> _What to do_: Show every line in the entries below where the word "fields" appears.

> _Provided records_:
..........

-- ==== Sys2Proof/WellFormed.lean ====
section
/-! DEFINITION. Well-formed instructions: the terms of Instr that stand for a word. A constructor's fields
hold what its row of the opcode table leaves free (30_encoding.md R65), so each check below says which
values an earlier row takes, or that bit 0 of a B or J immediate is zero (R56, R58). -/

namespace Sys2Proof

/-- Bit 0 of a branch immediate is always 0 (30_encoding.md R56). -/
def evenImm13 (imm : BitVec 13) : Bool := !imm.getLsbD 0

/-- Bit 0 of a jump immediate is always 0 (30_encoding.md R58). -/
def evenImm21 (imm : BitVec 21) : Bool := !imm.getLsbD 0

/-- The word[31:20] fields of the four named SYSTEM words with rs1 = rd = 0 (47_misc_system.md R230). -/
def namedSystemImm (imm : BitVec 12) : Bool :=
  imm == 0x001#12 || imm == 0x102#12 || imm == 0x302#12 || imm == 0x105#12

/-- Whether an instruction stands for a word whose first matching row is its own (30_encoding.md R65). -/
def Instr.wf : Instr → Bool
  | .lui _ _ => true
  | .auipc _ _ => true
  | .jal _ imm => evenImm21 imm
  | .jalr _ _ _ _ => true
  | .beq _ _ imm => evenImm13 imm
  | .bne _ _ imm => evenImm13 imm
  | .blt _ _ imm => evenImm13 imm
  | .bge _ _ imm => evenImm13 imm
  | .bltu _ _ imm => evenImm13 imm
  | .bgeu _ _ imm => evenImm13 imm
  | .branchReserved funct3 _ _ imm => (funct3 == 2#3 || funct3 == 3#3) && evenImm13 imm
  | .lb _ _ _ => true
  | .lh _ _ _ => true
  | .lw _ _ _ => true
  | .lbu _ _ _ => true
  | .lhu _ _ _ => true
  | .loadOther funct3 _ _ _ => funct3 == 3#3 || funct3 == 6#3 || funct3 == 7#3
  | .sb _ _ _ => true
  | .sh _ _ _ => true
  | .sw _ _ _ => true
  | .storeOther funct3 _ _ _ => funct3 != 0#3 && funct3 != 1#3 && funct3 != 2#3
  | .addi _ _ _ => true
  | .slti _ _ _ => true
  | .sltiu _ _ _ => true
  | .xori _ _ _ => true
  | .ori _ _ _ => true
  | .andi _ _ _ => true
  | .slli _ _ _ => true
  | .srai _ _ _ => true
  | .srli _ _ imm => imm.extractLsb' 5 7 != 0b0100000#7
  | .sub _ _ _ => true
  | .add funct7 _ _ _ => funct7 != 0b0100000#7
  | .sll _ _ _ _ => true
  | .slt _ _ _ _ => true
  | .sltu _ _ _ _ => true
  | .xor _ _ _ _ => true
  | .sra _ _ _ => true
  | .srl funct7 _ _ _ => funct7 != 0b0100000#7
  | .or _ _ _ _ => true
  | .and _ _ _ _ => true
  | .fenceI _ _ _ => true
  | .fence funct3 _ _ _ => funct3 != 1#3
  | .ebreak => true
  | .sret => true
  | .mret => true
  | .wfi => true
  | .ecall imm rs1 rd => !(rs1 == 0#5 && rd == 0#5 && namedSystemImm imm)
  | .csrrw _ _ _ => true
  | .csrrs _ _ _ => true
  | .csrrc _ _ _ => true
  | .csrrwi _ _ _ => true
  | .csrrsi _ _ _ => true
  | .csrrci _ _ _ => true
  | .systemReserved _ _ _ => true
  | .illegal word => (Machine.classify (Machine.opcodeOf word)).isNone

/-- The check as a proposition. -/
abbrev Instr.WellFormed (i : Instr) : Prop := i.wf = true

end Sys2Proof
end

..........

> _Exercise result_:
/-! DEFINITION. Well-formed instructions: the terms of Instr that stand for a word. A constructor's fields
/-- The word[31:20] fields of the four named SYSTEM words with rs1 = rd = 0 (47_misc_system.md R230). -/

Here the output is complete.